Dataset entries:
/-- The feeders copy a frame's payload from its slot, line by line; a line that cannot be read is copied as zeros, and the
frame carries MEM_ERR (R104, R132, R443). -/
def stageCopy (d : Dev) (s : Staged) : Staged :=
  d.headCols.foldl (fun (s : Staged) c =>
    let r := d.flume.staging.get (0, 0) c
    (List.range r.2).foldl (fun (s : Staged) i =>
      let a := s.fr.addr + r.1 + i
      if d.lineBad a || d.readBad (a / 64 * 64) 64 then
        { s with bytes := s.bytes.set 0 (r.1 + i) 0, fr := { s.fr with memErr := true } }
      else { s with bytes := s.bytes.set 0 (r.1 + i) (d.byte a).toNat }) s) { s with bytes := ⟨[]⟩, lost := [] }

/-- Lines of a frame's payload in the ranges of its columns. -/
def payloadLines (d : Dev) (fr : Frame) : List Nat :=
  (d.headCols.flatMap (fun c =>
    let r := d.flume.staging.get (0, 0) c
    let a := fr.addr + r.1
    (List.range (ceilDiv (a + r.2) 64 - a / 64)).map (fun k => (a / 64 + k) * 64))).eraseDups

/-- The feeders enter the lines that they cannot reach in their log, and find the lines that fail their check (R307, R435). -/
def copyErrs (d : Dev) (fr : Frame) : Dev :=
  (d.payloadLines fr).foldl (fun d a => if d.lineBad a then d.accessErr unitFlume fr.stream a else d.readChecks a 64) d

/-- A 64-bit word of k staged bytes. -/
def bankWord (m : SMap Nat) (at_ k : Nat) : Nat := (List.range k).foldr (fun i v => m.get 0 (at_ + i) % 256 + 256 * v) 0

/-- The words of one column of a frame: word 0 the attribute word, then the staged bytes of its range, smoothed by the page of
the frame's epoch (R132, R164). -/
def stageCol (d : Dev) (fr : Frame) (bytes : SMap Nat) (attr c : Nat) : Frame :=
  let r := d.flume.staging.get (0, 0) c
  let n := ceilDiv r.2 8
  let raw := (List.range n).map (fun i => bankWord bytes (r.1 + 8 * i) (min 8 (r.2 - 8 * i)))
  let s := d.flume.smooth.get {} c
  let mult := if fr.epoch % 2 = 0 then s.page0 else s.page1
  let sm := if s.p = 0 then raw.map (fun x => (x, 0, 0)) else (raw.zipIdx 1).map (fun x => smoothWord mult s.p x.2 x.1)
  let fr := if s.p = 0 ∨ n = 0 then fr else
    { fr with tallies := fr.tallies.set {} s.group ((fr.tallies.get {} s.group).add (4 * n)
        ((sm.map (·.2.1)).foldl (· + ·) 0) ((sm.map (·.2.2)).foldl max 0)) }
  { fr with words := fr.words.set [] c (attr :: sm.map (·.1)) }

/-- The attribute word (R132): stream, epoch, record index, frame number. -/
def attrWord (fr : Frame) (ix : Nat) : Nat :=
  fr.stream % 64 + fr.epoch % 256 * 2 ^ 6 + ix % 16 * 2 ^ 14 + fr.frame % 2 ^ 32 * 2 ^ 18

/-- A word of a frame's staging bank is taken as 0 (R440). -/
def zeroIn (fr : Frame) (c w : Nat) : Frame := { fr with words := fr.words.set [] c ((fr.words.get [] c).set w 0) }

/-- All columns of an admitted frame, from the bytes that its banks hold; a word that failed its check is 0. -/
def stageWords (d : Dev) (s : Staged) (fr : Frame) (ix : Nat) : Frame :=
  let fr := d.headCols.foldl (fun fr c => d.stageCol fr s.bytes (attrWord fr ix) c) { fr with words := ⟨[]⟩, tallies := ⟨[]⟩ }
  s.lost.foldl (fun fr x => zeroIn fr x.1 x.2) fr

/-! ## Boundaries (R19, R20, R24, R103, R105, R177) -/

/-- The wait ends; its length goes to FLM_WAIT. -/
def endWait (d : Dev) : Dev :=
  match d.flume.waitFrom with
  | none => d
  | some t =>
    let d := if d.flume.waitCounts then d.bump64 Reg.flmWaitLo Reg.flmWaitHi (d.tb.tbc - t) else d
    { d with flume := { d.flume with waitFrom := none, waitCounts := false } }.setFlag Reg.flmStat 2 false

/-- FLM_STAT.WAIT and the time at which a wait began; counts says whether it adds to FLM_WAIT (R24, R115). A FLUME_CLK change
counts from its own start, though the array may have waited before. -/
def beginWait (d : Dev) (counts : Bool) : Dev :=
  if d.flume.waitFrom.isSome && d.flume.waitCounts == counts then d
  else
    let d := d.endWait
    { d with flume := { d.flume with waitFrom := some d.tb.tbc, waitCounts := counts } }.setFlag Reg.flmStat 2 true

/-- The main stream goes to a slot index: the end of an alternative, and a rung window at POS (R171). -/
def goSlot (recs : List AdmitRec) (sched : Nat → Nat) (x : Cell) (i : Nat) : Cell :=
  let x := if x.altEnd ≠ 0 ∧ i = x.altEnd then { x with slot := x.altBack, altEnd := 0 } else { x with slot := i }
  if x.altEnd ≠ 0 then x else
  let stg := bits (sched x.slot) 58 55
  let r := recs.getD stg {}
  match x.windows.find? (fun w => w.pos == x.slot && r.kind == .frame && bits r.fr.rungs (2 * w.lg + 1) (2 * w.lg) == w.rung) with
  | some w => { x with slot := w.alt, altEnd := w.alt + w.len, altBack := w.pos + w.len }
  | none => x

/-- Every main stream restarts at BODY_START (R119). -/
def restartCells (d : Dev) : Dev :=
  let f (x : Cell) : Cell :=
    if x.halted then x else
    goSlot d.flume.recs (fun i => x.sched.get 0 i) { x with loops := [], altEnd := 0, mainAt := d.flume.ecc } x.bodyStart
  { d with flume := { d.flume with cells := ⟨d.flume.cells.cells.map (fun c => (c.1, f c.2))⟩ } }

/-- Put an admission record in front and restart the bodies. -/
def pushRec (d : Dev) (r : AdmitRec) : Dev :=
  restartCells { d with flume := { d.flume with
    recs := (r :: d.flume.recs).take d.flume.d, lastAdmit := some d.flume.ecc, boundaries := d.flume.boundaries + 1 } }

/-- A shadow write has not completed: it is held, or its SCALE_WRITE has been accepted and waits for its source (R178, R392). -/
def shadowOwed (d : Dev) : Bool :=
  !d.flume.shadow.isEmpty || d.vci.active.any (fun c => c.op == 0x30 && c.begun)

/-- At a boundary a pending swap takes effect once every earlier shadow write has completed, and EPOCH_SWAP commands complete
with the new EPOCH (R177, R179, R392). -/
def applySwap (d : Dev) : Dev :=
  if d.flume.swapPend && decide (d.flume.swapFrom ≤ d.flume.ecc) && !d.shadowOwed then
    let e := (d.fld Reg.flmEpoch 7 0 + 1) % 256
    let d := ({ d with flume := { d.flume with swapPend := false } }.setFld Reg.flmEpoch 7 0 e).bump Reg.flmSwaps
    d.completeWhen 0x31 (fun _ => true) [e]
  else d

/-- DATA and FAIL entries of the Flume array and of the junction input buffers (R452). -/
def flumeErrs (d : Dev) : Nat := (d.log unitFlume).cntData + (d.log unitFlume).cntFail + d.flume.bufErrs

/-- A layer group is declared, its base rung (R159, R185). -/
def lgDeclared (d : Dev) (g : Nat) : Bool := d.flag (Reg.lgCfg g) 31
def lgBase (d : Dev) (g : Nat) : Nat := d.fld (Reg.lgCfg g) 1 0

/-- The rungs of a first pass: every declared layer group at its BASE, and 0 for the others (R159, R180). -/
def baseRungs (d : Dev) : Nat :=
  ((List.range 16).filter d.lgDeclared).foldl (fun r g => r + d.lgBase g * 4 ^ g) 0

/-- Admit a staged frame (R106, R107, R170). -/
def admitFrame (d : Dev) (s : Staged) : Dev :=
  let fr := s.fr
  let first := fr.passes == 0
  let fr := { fr with
    passes := fr.passes + 1
    wait := fr.wait + (d.tb.tbc - fr.fullAt)
    epoch := if first then d.fld Reg.flmEpoch 7 0 else fr.epoch
    rungs := if first then d.baseRungs else fr.rungs
    flmErrs := if first then d.flumeErrs else fr.flmErrs
    out := ⟨[]⟩ }
  let fr := d.stageWords s fr (d.flume.boundaries % max 1 d.flume.d)
  let d := (d.reserveOut.bump Reg.flmAdmits)
  let d := if first then d else d.bump Reg.flmReruns
  let d := d.ledgerPut fr.stream fr.frame (fun e => { e with stages := putBits e.stages stAdmitted stAdmitted 1, wait := fr.wait })
  d.pushRec ⟨.frame, fr, d.flume.ecc, true, false⟩

/-- A staged frame that a boundary may admit: a drain holds fresh frames (R397). -/
def mayAdmit (d : Dev) (s : Staged) : Bool := !(d.flume.drain && s.fr.passes == 0)

/-- The staged frame to admit: the forebay full first, then the lower stream. Forebays are full "in the same cycle" when they
become full in one TBC period (R20, log entry 116); a drain holds fresh frames. -/
def pickStaged (d : Dev) : Option Staged :=
  let ok := d.flume.staged.filter (fun s => s.mode == .ready && d.mayAdmit s)
  ok.foldl (fun (b : Option Staged) s => match b with
    | none => some s
    | some t => if s.fr.fullAt < t.fr.fullAt ∨ (s.fr.fullAt = t.fr.fullAt ∧ s.fr.stream < t.fr.stream) then some s else b) none

/-- A staged frame is still in copy, so that the array waits for it (R19, R105). -/
def inCopy (d : Dev) : Bool := !d.flmFaulted && d.flume.staged.any (fun s => s.mode == .copying && d.mayAdmit s)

> TASK TO CARRY OUT: Please restate, word for word, the lines of the entries that run from the first line through the one holding "let n := ceilDiv r.2 8", and add nothing.

> EXERCISE SOLUTION:
/-- The feeders copy a frame's payload from its slot, line by line; a line that cannot be read is copied as zeros, and the
frame carries MEM_ERR (R104, R132, R443). -/
def stageCopy (d : Dev) (s : Staged) : Staged :=
  d.headCols.foldl (fun (s : Staged) c =>
    let r := d.flume.staging.get (0, 0) c
    (List.range r.2).foldl (fun (s : Staged) i =>
      let a := s.fr.addr + r.1 + i
      if d.lineBad a || d.readBad (a / 64 * 64) 64 then
        { s with bytes := s.bytes.set 0 (r.1 + i) 0, fr := { s.fr with memErr := true } }
      else { s with bytes := s.bytes.set 0 (r.1 + i) (d.byte a).toNat }) s) { s with bytes := ⟨[]⟩, lost := [] }

/-- Lines of a frame's payload in the ranges of its columns. -/
def payloadLines (d : Dev) (fr : Frame) : List Nat :=
  (d.headCols.flatMap (fun c =>
    let r := d.flume.staging.get (0, 0) c
    let a := fr.addr + r.1
    (List.range (ceilDiv (a + r.2) 64 - a / 64)).map (fun k => (a / 64 + k) * 64))).eraseDups

/-- The feeders enter the lines that they cannot reach in their log, and find the lines that fail their check (R307, R435). -/
def copyErrs (d : Dev) (fr : Frame) : Dev :=
  (d.payloadLines fr).foldl (fun d a => if d.lineBad a then d.accessErr unitFlume fr.stream a else d.readChecks a 64) d

/-- A 64-bit word of k staged bytes. -/
def bankWord (m : SMap Nat) (at_ k : Nat) : Nat := (List.range k).foldr (fun i v => m.get 0 (at_ + i) % 256 + 256 * v) 0

/-- The words of one column of a frame: word 0 the attribute word, then the staged bytes of its range, smoothed by the page of
the frame's epoch (R132, R164). -/
def stageCol (d : Dev) (fr : Frame) (bytes : SMap Nat) (attr c : Nat) : Frame :=
  let r := d.flume.staging.get (0, 0) c
  let n := ceilDiv r.2 8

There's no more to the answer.